The starting point for the present research was a surprising effect that had previously been discovered in Kurizki’s group: Measuring (which is a form of observing) a quantum system – for example a single atom – causes it to heat up or cool down. Whether it heats or cools depends on the rate of measurement. Normally an atom placed in a larger system exchanges heat with its environment – known in scientific terms as a “heat bath.” Such a system should reach an equilibrium in which the temperature of the atom is the same as that of the heat bath. But from the point of view of the atom, energy is still being passed back and forth periodically between it and its surroundings.

In 2008, Kurizki’s group showed, in an article that appeared in Nature, that repeated measurements can temporarily decouple this oscillation so that increasing or lowering the temperature of the atom depends only on the rate of measurement. This means that the atom can be heated or cooled beyond the temperature of the surrounding bath by just observing it – in apparent violation of the laws previously believed to be imposed by thermodynamics. That finding was corroborated in an experiment conducted by the Weizmann Institute’s Dr. Gonzalo Alvarez and Prof. Lucio Frydman, which was published in 2010 in Physical Review Letters.

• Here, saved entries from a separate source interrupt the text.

/-- The error codes of R191. The detail carried with a code is not specified there and is left out, but for the label
that R186 has the error name. -/
inductive AsmError where
  | malformedToken
  | unknownRegister
  | prematureEnd
  | duplicateLabel
  | unterminatedLabel
  | programTooLarge
  | badLiteral
  | addressRange
  /-- a label that is referenced and never defined (R186) -/
  | undefinedLabel (name : Token)
  | includeFailed
  | includeDepth
deriving DecidableEq, Repr

/-- An entry of the label table (R181). A reference site is the offset of the high byte of an address field. -/
inductive LabelEntry where
  | resolved (addr : Half)
  | unresolved (sites : List Nat)
deriving DecidableEq, Repr

/-- The state of one assembly (R160). The running offset is the length of the buffer; the input position and the stack
of including files are the token list and the nesting of calls below. -/
structure AsmState where
  buf : List Byte
  labels : List (Token × LabelEntry)
deriving DecidableEq, Repr

/-- The empty buffer and the empty label table (R160). -/
def AsmState.init : AsmState := { buf := [], labels := [] }

/-- The running output offset (R160). -/
def AsmState.off (st : AsmState) : Nat := st.buf.length

/-! ## Lexical rules -/

/-- Space, tab, line feed, carriage return (R162). -/
def isWhite (c : Char) : Bool := c == ' ' || c == '\t' || c == '\n' || c == '\r'

/-- The token collected so far, given backwards, if there is one. -/
def flushToken (cur : Token) : List Token := if cur.isEmpty then [] else [cur.reverse]

/-- The tokens of a text (R162 to R164), given whether a comment is being skipped and the token being collected. -/
def tokensFrom : Bool → Token → List Char → List Token
  | _, cur, [] => flushToken cur
  | true, cur, c :: cs => tokensFrom (c != '\n') cur cs
  | false, cur, c :: cs =>
    if isWhite c then flushToken cur ++ tokensFrom false [] cs
    else if c == ';' then flushToken cur ++ tokensFrom true [] cs
    else if c == '+' && cur.isEmpty then ['+'] :: tokensFrom false [] cs
    else tokensFrom false (c :: cur) cs

/-- The tokens of a source text (R164). -/
def tokenize (text : List Char) : List Token := tokensFrom false [] text

/-- `A`-`Z`, `a`-`z` or `_` (R165). -/
def isNameStart (c : Char) : Bool :=
  (65 ≤ c.toNat && c.toNat ≤ 90) || (97 ≤ c.toNat && c.toNat ≤ 122) || c == '_'

/-- `0`-`9`. -/
def isDigit (c : Char) : Bool := 48 ≤ c.toNat && c.toNat ≤ 57

/-- The shape of an identifier (R165), apart from its length bound. -/
def identifierShape : Token → Bool
  | [] => false
  | c :: cs => isNameStart c && cs.all (fun d => isNameStart d || isDigit d)

/-- An identifier (R165). -/
def isIdentifier (cfg : AsmConfig) (t : Token) : Bool := identifierShape t && t.length ≤ cfg.maxLabelLen

/-- The value of a digit character in bases up to 16 (R166). -/
def digitValue (c : Char) : Option Nat :=
  if 48 ≤ c.toNat && c.toNat ≤ 57 then some (c.toNat - 48)
  else if 65 ≤ c.toNat && c.toNat ≤ 70 then some (c.toNat - 55)
  else if 97 ≤ c.toNat && c.toNat ≤ 102 then some (c.toNat - 87)
  else none

/-- The number a list of digits stands for, continuing from `acc`; a character that is no digit of the base has none. -/
def digitsValue (base : Nat) : Nat → List Char → Option Nat
  | acc, [] => some acc
  | acc, c :: cs =>
    match digitValue c with
    | some v => if v < base then digitsValue base (acc * base + v) cs else none
    | none => none

/-- Digits of a base, at least one, with a value of at most `limit` (R166). -/
def boundedDigits (base limit : Nat) (cs : List Char) : Except AsmError Nat :=
  if cs.isEmpty then .error .badLiteral
  else
    match digitsValue base 0 cs with
    | some v => if v ≤ limit then .ok v else .error .badLiteral
    | none => .error .badLiteral

/-- A numeric literal (R166): `$` hexadecimal, `%` binary, else decimal. -/
def numericLiteral (limit : Nat) : List Char → Except AsmError Nat
  | '$' :: cs => boundedDigits 16 limit cs
  | '%' :: cs => boundedDigits 2 limit cs
  | cs => boundedDigits 10 limit cs

/-- The token starts with the marker. -/
def hasMarker (marker : Char) (t : Token) : Bool := t.head? == some marker

/-- A marker followed immediately by a numeric literal (R173 to R180). -/
def markedLiteral (marker : Char) (limit : Nat) (t : Token) : Except AsmError Nat :=
  match t with
  | [] => .error .malformedToken
  | c :: cs => if c == marker && !cs.isEmpty then numericLiteral limit cs else .error .malformedToken

/-- A marked literal for a 16-bit field. -/
def halfLiteral (marker : Char) (t : Token) : Except AsmError Half := do
  let v ← markedLiteral marker 65535 t
  .ok (BitVec.ofNat 16 v)

/-- The general register names (R167). -/
def gprNames : List (Token × Gpr) :=
  [("R0".toList, 0), ("R1".toList, 1), ("R2".toList, 2), ("R3".toList, 3),
   ("R4".toList, 4), ("R5".toList, 5), ("R6".toList, 6), ("R7".toList, 7)]

/-- A general register by its whole-token name (R167). -/
def gprOf (t : Token) : Option Gpr := gprNames.lookup t

/-- The auxiliary names that `PSH` accepts (R167, R178): not `PC`. -/
def auxNames : List (Token × FileReg) := [("SP".toList, .sp), ("FP".toList, .fp), ("SR".toList, .sr)]

/-- A register that the operand of `PSH` may name (R178). -/
def pushRegOf (t : Token) : Option FileReg :=
  match gprOf t with
  | some i => some (.gpr i)
  | none => auxNames.lookup t

/-- The metric names (R168). -/
def metricNames : List (Token × Metric) :=
  [("AL".toList, .al), ("EQ".toList, .eq), ("NE".toList, .ne), ("LT".toList, .lt),
   ("GT".toList, .gt), ("LE".toList, .le), ("GE".toList, .ge)]

/-- A metric by its whole-token name (R168). -/
def metricOf (t : Token) : Option Metric := metricNames.lookup t

/-- The fixed table of mnemonics (R169). -/
def mnemonicNames : List (Token × Opcode) :=
  [("LOD".toList, .lod), ("LDI".toList, .ldi), ("STO".toList, .sto), ("PSH".toList, .psh), ("POP".toList, .pop),
   ("ADD".toList, .add), ("SUB".toList, .sub), ("MUL".toList, .mul), ("DIV".toList, .div), ("AND".toList, .and),
   ("ORR".toList, .orr), ("XOR".toList, .xor), ("SHL".toList, .shl), ("SHR".toList, .shr), ("CMP".toList, .cmp),
   ("JMP".toList, .jmp), ("CAL".toList, .cal), ("RET".toList, .ret), ("INT".toList, .int)]

/-- A mnemonic, matched case-sensitively as a whole token (R169). -/
def mnemonicOf (t : Token) : Option Opcode := mnemonicNames.lookup t

/-! ## Instruction statements -/

/-- What an instruction statement assembles to: an instruction, or a jump or call whose target is a label (R179). -/
inductive AsmInstr where
  | plain (i : Instr)
  | jmpLabel (c : Metric) (name : Token)
  | calLabel (c : Metric) (name : Token)
deriving DecidableEq, Repr

/-- The next operand token; a missing one is `PrematureEnd` (R172). -/
def needToken : List Token → Except AsmError (Token × List Token)
  | [] => .error .prematureEnd
  | t :: ts => .ok (t, ts)

/-- The next operand, a general register (R167, R173 to R178). -/
def needGpr (ts : List Token) : Except AsmError (Gpr × List Token) := do
  let (t, ts') ← needToken ts
  match gprOf t with
  | some i => .ok (i, ts')
  | none => .error .unknownRegister

/-- The memory operand that starts at token `t` (R173): after a base register the next token is looked at, and taken
only if it is a general register or starts with `#`. -/
def memOperand (t : Token) (ts : List Token) : Except AsmError (MemOperand × List Token) :=
  if hasMarker '&' t then do
    let v ← halfLiteral '&' t
    .ok (.abs v, ts)
  else
    match gprOf t with
    | none => .error .unknownRegister
    | some b =>
      match ts with
      | [] => .ok (.reg b, [])
      | u :: us =>
        match gprOf u with
        | some o => .ok (.regReg b o, us)
        | none =>
          if hasMarker '#' u then do
            let v ← halfLiteral '#' u
            .ok (.regImm b v, us)
          else .ok (.reg b, u :: us)

/-- The operands of `LOD` (R173), with the alias `LOD Rd #imm` of `LDI` (R176). -/
def parseLod (ts : List Token) : Except AsmError (Instr × List Token) := do
  let (d, ts1) ← needGpr ts
  let (t, ts2) ← needToken ts1
  if hasMarker '#' t then do
    let v ← halfLiteral '#' t
    .ok (.ldi d v, ts2)
  else do
    let (m, ts3) ← memOperand t ts2
    .ok (.lod d m, ts3)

Kurizki and research student David Gelbwaser-Klimovsky have now found that the same quantum phenomenon gives the atom the ability to influence its energy exchange with the outside world in the form of useful work. If the atom, after being immersed in a bath, is then hooked up to an oscillator, and the measurements are performed on the atom at the right rate, the atom will amplify the oscillations and thereby execute work. This finding has implications for current theories – for example, the widely accepted principle proposed in 1961 by Rolf Landauer which states that work obtainable from a measurement must not exceed the energy cost of erasing its record from the observer’s memory. Here, no such record is required, so Landauer’s cost does not apply to the work extracted from the measurement.
 
Heat engine
 
 
That setup led the scientists to invent the world’s smallest refrigerator: They showed that if the atom is coupled to two baths – one heating the atom and the other cooling it – part of the heat will be converted to work that can have an amplifying effect on the oscillator. When the frequency of those oscillations gets high enough, the machine becomes a quantum refrigerator, lowering the temperature of the already-cold bath.
 
quantum fridge
 
 
On a basic level, these findings may help bridge the gap between classical thermodynamics and quantum mechanics. On a more practical level, they may have implications for the cooling of tiny electronic components and nanodevices. Today, the technical difficulties in cooling such devices are one of the main limitations on chip miniaturization.
 
According to Kurizki, the findings may call into question one version of the third law of thermodynamics as it was first formulated by Walther Nernst in 1908. As Nernst put it, it is impossible for any procedure to lead to an absolute-zero temperature in a finite number of steps. Indeed, the classical idea of cooling involves energy or heat flowing from a warmer to a cooler substance, implying one could never actually get down to absolute zero. But the new findings suggest otherwise. Kurizki: “It may be possible to attain absolute cooling if the bath is a chain of spins (magnetized particles) connected to a single-atom ‘refrigerator.’ That chain of spins could fully freeze. Not a few physicists who have been trained to accept the third law as Gospel will be uncomfortable with this prediction. But that, ultimately, is what drives science – surprises and debate.” As for experimental proof, Kurizki thinks the theory may be tested by experiments in ultra-cold gases.
 
Prof. Gershon Kurizki is the incumbent of the George W. Dunne Professorial Chair of Chemical Physics.